DATA LISTING:
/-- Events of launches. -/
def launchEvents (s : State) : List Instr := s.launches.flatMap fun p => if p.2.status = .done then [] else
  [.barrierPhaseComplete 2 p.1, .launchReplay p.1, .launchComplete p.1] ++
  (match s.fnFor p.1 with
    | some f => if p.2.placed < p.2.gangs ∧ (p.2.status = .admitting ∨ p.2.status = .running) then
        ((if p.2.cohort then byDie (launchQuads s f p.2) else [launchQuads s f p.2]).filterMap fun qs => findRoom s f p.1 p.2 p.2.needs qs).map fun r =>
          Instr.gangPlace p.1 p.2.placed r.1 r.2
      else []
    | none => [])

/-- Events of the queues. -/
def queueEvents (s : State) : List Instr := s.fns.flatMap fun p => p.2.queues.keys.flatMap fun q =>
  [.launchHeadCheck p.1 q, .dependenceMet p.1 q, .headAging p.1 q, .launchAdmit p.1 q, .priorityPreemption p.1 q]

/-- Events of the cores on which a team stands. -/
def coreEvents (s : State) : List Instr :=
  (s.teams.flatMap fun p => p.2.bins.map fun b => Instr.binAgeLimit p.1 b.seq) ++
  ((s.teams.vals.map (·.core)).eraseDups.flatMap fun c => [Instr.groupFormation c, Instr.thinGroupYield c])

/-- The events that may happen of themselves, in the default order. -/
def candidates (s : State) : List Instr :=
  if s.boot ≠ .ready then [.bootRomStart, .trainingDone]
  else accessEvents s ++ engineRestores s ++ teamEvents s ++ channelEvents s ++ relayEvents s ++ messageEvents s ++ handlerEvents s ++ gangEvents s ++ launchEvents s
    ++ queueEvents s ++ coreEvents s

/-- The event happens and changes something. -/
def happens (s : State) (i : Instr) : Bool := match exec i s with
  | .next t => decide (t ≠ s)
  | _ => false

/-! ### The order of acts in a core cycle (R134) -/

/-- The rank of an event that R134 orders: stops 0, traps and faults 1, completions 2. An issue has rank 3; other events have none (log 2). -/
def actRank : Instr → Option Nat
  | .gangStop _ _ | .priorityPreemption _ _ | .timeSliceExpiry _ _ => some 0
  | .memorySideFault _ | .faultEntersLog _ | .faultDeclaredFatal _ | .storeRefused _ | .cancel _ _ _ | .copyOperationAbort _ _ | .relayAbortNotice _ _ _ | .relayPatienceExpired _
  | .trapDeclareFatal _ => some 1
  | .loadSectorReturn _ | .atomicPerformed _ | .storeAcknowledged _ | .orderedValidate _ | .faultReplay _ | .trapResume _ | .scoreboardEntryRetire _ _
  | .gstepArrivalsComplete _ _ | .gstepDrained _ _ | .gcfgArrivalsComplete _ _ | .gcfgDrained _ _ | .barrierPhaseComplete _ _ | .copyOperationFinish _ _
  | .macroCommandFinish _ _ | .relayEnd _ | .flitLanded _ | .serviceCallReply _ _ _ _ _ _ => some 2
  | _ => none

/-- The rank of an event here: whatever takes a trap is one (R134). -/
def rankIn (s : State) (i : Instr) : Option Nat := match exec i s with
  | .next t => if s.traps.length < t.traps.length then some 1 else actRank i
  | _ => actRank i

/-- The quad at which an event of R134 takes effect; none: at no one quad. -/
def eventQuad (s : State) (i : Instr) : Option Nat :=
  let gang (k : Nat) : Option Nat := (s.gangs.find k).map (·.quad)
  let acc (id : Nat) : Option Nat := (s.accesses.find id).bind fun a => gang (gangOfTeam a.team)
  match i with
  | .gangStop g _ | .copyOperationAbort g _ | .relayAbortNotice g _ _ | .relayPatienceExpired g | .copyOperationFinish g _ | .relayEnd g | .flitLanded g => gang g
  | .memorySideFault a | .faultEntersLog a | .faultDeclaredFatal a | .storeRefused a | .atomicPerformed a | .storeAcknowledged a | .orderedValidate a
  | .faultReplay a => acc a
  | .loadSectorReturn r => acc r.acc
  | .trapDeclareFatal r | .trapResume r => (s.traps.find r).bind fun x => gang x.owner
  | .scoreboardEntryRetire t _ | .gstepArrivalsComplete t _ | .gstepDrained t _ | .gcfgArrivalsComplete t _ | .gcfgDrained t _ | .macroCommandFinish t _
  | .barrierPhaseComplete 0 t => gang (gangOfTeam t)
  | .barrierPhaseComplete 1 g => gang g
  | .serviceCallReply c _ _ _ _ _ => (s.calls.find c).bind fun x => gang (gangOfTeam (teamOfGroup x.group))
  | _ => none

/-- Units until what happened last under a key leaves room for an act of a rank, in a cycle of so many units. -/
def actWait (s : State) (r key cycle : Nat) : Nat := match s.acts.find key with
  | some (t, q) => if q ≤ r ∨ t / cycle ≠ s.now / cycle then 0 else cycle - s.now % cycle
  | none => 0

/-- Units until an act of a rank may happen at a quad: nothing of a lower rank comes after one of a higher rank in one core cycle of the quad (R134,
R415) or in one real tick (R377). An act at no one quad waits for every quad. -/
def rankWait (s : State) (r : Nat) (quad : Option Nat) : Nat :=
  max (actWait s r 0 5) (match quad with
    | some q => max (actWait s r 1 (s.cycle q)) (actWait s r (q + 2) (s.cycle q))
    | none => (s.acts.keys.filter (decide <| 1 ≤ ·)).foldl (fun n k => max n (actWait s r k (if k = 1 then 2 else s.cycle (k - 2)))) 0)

--

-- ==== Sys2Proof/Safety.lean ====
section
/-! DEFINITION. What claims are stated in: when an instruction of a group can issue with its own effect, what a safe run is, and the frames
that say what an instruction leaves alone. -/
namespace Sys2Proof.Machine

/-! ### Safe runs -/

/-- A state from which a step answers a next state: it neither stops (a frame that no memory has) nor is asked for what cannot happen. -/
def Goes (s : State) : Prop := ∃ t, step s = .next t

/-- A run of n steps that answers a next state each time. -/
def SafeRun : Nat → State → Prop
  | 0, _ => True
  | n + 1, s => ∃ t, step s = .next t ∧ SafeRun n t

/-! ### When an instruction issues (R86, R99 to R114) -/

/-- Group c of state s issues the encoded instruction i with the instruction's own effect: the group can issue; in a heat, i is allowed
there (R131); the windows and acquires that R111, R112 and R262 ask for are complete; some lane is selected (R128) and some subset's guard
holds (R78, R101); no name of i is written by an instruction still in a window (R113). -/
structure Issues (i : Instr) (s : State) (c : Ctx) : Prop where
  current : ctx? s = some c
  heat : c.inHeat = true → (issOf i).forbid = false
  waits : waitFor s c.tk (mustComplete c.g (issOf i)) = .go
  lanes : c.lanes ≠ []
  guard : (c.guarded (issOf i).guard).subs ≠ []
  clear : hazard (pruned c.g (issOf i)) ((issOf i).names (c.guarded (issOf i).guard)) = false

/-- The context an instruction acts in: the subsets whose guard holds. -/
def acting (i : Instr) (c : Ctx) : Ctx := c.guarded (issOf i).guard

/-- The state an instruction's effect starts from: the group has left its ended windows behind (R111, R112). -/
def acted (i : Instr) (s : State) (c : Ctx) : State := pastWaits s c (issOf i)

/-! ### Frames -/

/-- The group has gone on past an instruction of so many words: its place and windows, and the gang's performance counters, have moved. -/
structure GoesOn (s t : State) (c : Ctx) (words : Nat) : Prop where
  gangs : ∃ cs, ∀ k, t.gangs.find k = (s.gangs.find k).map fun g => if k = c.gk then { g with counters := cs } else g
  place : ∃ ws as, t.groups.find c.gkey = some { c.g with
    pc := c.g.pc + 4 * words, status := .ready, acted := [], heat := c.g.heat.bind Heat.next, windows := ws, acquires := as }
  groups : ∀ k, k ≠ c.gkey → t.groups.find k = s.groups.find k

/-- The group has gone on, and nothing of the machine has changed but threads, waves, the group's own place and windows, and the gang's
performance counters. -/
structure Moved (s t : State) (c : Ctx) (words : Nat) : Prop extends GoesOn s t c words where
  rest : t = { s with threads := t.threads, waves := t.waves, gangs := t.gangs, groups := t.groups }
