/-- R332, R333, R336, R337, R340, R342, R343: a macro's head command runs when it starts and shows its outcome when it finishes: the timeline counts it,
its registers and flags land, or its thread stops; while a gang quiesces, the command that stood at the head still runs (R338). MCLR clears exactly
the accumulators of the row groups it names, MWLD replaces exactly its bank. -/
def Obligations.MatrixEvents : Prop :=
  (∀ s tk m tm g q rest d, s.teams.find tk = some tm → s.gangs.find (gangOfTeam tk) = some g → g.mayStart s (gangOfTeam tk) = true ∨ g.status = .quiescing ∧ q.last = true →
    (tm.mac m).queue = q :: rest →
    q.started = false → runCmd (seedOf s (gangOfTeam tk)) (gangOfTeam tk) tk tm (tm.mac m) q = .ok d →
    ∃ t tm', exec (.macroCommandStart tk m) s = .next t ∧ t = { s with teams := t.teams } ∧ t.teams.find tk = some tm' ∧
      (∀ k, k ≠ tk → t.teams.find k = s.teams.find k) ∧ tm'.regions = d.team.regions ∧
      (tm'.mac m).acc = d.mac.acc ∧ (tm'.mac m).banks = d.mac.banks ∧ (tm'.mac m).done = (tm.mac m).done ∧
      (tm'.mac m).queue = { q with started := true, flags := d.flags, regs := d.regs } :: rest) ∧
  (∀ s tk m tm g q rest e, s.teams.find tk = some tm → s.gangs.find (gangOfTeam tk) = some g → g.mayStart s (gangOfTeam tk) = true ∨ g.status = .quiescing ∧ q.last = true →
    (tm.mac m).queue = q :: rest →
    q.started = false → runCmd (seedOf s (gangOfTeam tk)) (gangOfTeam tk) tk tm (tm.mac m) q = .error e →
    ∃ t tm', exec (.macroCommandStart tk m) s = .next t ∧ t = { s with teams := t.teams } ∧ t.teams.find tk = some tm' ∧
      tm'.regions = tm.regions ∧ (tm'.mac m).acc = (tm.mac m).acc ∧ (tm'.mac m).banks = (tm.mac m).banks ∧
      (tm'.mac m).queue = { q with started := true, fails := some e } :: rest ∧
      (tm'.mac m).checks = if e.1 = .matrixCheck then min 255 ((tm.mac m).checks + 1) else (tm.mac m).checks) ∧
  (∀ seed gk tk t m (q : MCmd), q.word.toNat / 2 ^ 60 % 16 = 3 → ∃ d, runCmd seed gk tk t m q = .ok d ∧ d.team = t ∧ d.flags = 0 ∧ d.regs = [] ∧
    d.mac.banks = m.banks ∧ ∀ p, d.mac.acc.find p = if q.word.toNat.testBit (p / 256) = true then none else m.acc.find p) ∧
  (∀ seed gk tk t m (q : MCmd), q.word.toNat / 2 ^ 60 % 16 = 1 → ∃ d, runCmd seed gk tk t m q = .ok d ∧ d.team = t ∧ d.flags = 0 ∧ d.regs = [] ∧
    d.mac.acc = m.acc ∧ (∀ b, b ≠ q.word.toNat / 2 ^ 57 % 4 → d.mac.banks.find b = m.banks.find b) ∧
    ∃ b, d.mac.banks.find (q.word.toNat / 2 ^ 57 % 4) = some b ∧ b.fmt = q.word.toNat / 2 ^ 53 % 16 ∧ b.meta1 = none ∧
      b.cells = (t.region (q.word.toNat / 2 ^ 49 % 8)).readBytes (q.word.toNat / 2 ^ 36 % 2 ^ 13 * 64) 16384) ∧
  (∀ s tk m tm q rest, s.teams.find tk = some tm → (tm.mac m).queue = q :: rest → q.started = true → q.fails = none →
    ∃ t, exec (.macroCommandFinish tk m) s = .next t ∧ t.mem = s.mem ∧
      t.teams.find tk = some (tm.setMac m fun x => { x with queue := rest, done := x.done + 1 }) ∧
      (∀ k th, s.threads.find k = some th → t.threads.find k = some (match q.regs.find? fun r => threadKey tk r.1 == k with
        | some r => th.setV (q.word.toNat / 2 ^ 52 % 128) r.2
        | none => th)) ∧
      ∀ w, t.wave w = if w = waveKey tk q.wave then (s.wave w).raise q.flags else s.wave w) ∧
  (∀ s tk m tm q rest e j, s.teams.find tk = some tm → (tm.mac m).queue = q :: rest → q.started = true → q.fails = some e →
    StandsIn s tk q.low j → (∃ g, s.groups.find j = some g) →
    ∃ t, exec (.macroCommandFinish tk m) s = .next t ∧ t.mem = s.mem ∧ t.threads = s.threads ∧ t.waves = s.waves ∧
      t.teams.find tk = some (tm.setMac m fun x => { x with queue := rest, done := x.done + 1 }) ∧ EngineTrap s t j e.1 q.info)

EXERCISE DIRECTIONS: Will you return exactly the lines above from the one with "structure Moved (s" down to the one with "(tm'.mac m).checks = if", counting both as part of the range?

EXERCISE ANSWER:
structure Moved (s t : State) (c : Ctx) (words : Nat) : Prop extends GoesOn s t c words where
  rest : t = { s with threads := t.threads, waves := t.waves, gangs := t.gangs, groups := t.groups }
/-- R332, R333, R336, R337, R340, R342, R343: a macro's head command runs when it starts and shows its outcome when it finishes: the timeline counts it,
its registers and flags land, or its thread stops; while a gang quiesces, the command that stood at the head still runs (R338). MCLR clears exactly
the accumulators of the row groups it names, MWLD replaces exactly its bank. -/
def Obligations.MatrixEvents : Prop :=
  (∀ s tk m tm g q rest d, s.teams.find tk = some tm → s.gangs.find (gangOfTeam tk) = some g → g.mayStart s (gangOfTeam tk) = true ∨ g.status = .quiescing ∧ q.last = true →
    (tm.mac m).queue = q :: rest →
    q.started = false → runCmd (seedOf s (gangOfTeam tk)) (gangOfTeam tk) tk tm (tm.mac m) q = .ok d →
    ∃ t tm', exec (.macroCommandStart tk m) s = .next t ∧ t = { s with teams := t.teams } ∧ t.teams.find tk = some tm' ∧
      (∀ k, k ≠ tk → t.teams.find k = s.teams.find k) ∧ tm'.regions = d.team.regions ∧
      (tm'.mac m).acc = d.mac.acc ∧ (tm'.mac m).banks = d.mac.banks ∧ (tm'.mac m).done = (tm.mac m).done ∧
      (tm'.mac m).queue = { q with started := true, flags := d.flags, regs := d.regs } :: rest) ∧
  (∀ s tk m tm g q rest e, s.teams.find tk = some tm → s.gangs.find (gangOfTeam tk) = some g → g.mayStart s (gangOfTeam tk) = true ∨ g.status = .quiescing ∧ q.last = true →
    (tm.mac m).queue = q :: rest →
    q.started = false → runCmd (seedOf s (gangOfTeam tk)) (gangOfTeam tk) tk tm (tm.mac m) q = .error e →
    ∃ t tm', exec (.macroCommandStart tk m) s = .next t ∧ t = { s with teams := t.teams } ∧ t.teams.find tk = some tm' ∧
      tm'.regions = tm.regions ∧ (tm'.mac m).acc = (tm.mac m).acc ∧ (tm'.mac m).banks = (tm.mac m).banks ∧
      (tm'.mac m).queue = { q with started := true, fails := some e } :: rest ∧
      (tm'.mac m).checks = if e.1 = .matrixCheck then min 255 ((tm.mac m).checks + 1) else (tm.mac m).checks) ∧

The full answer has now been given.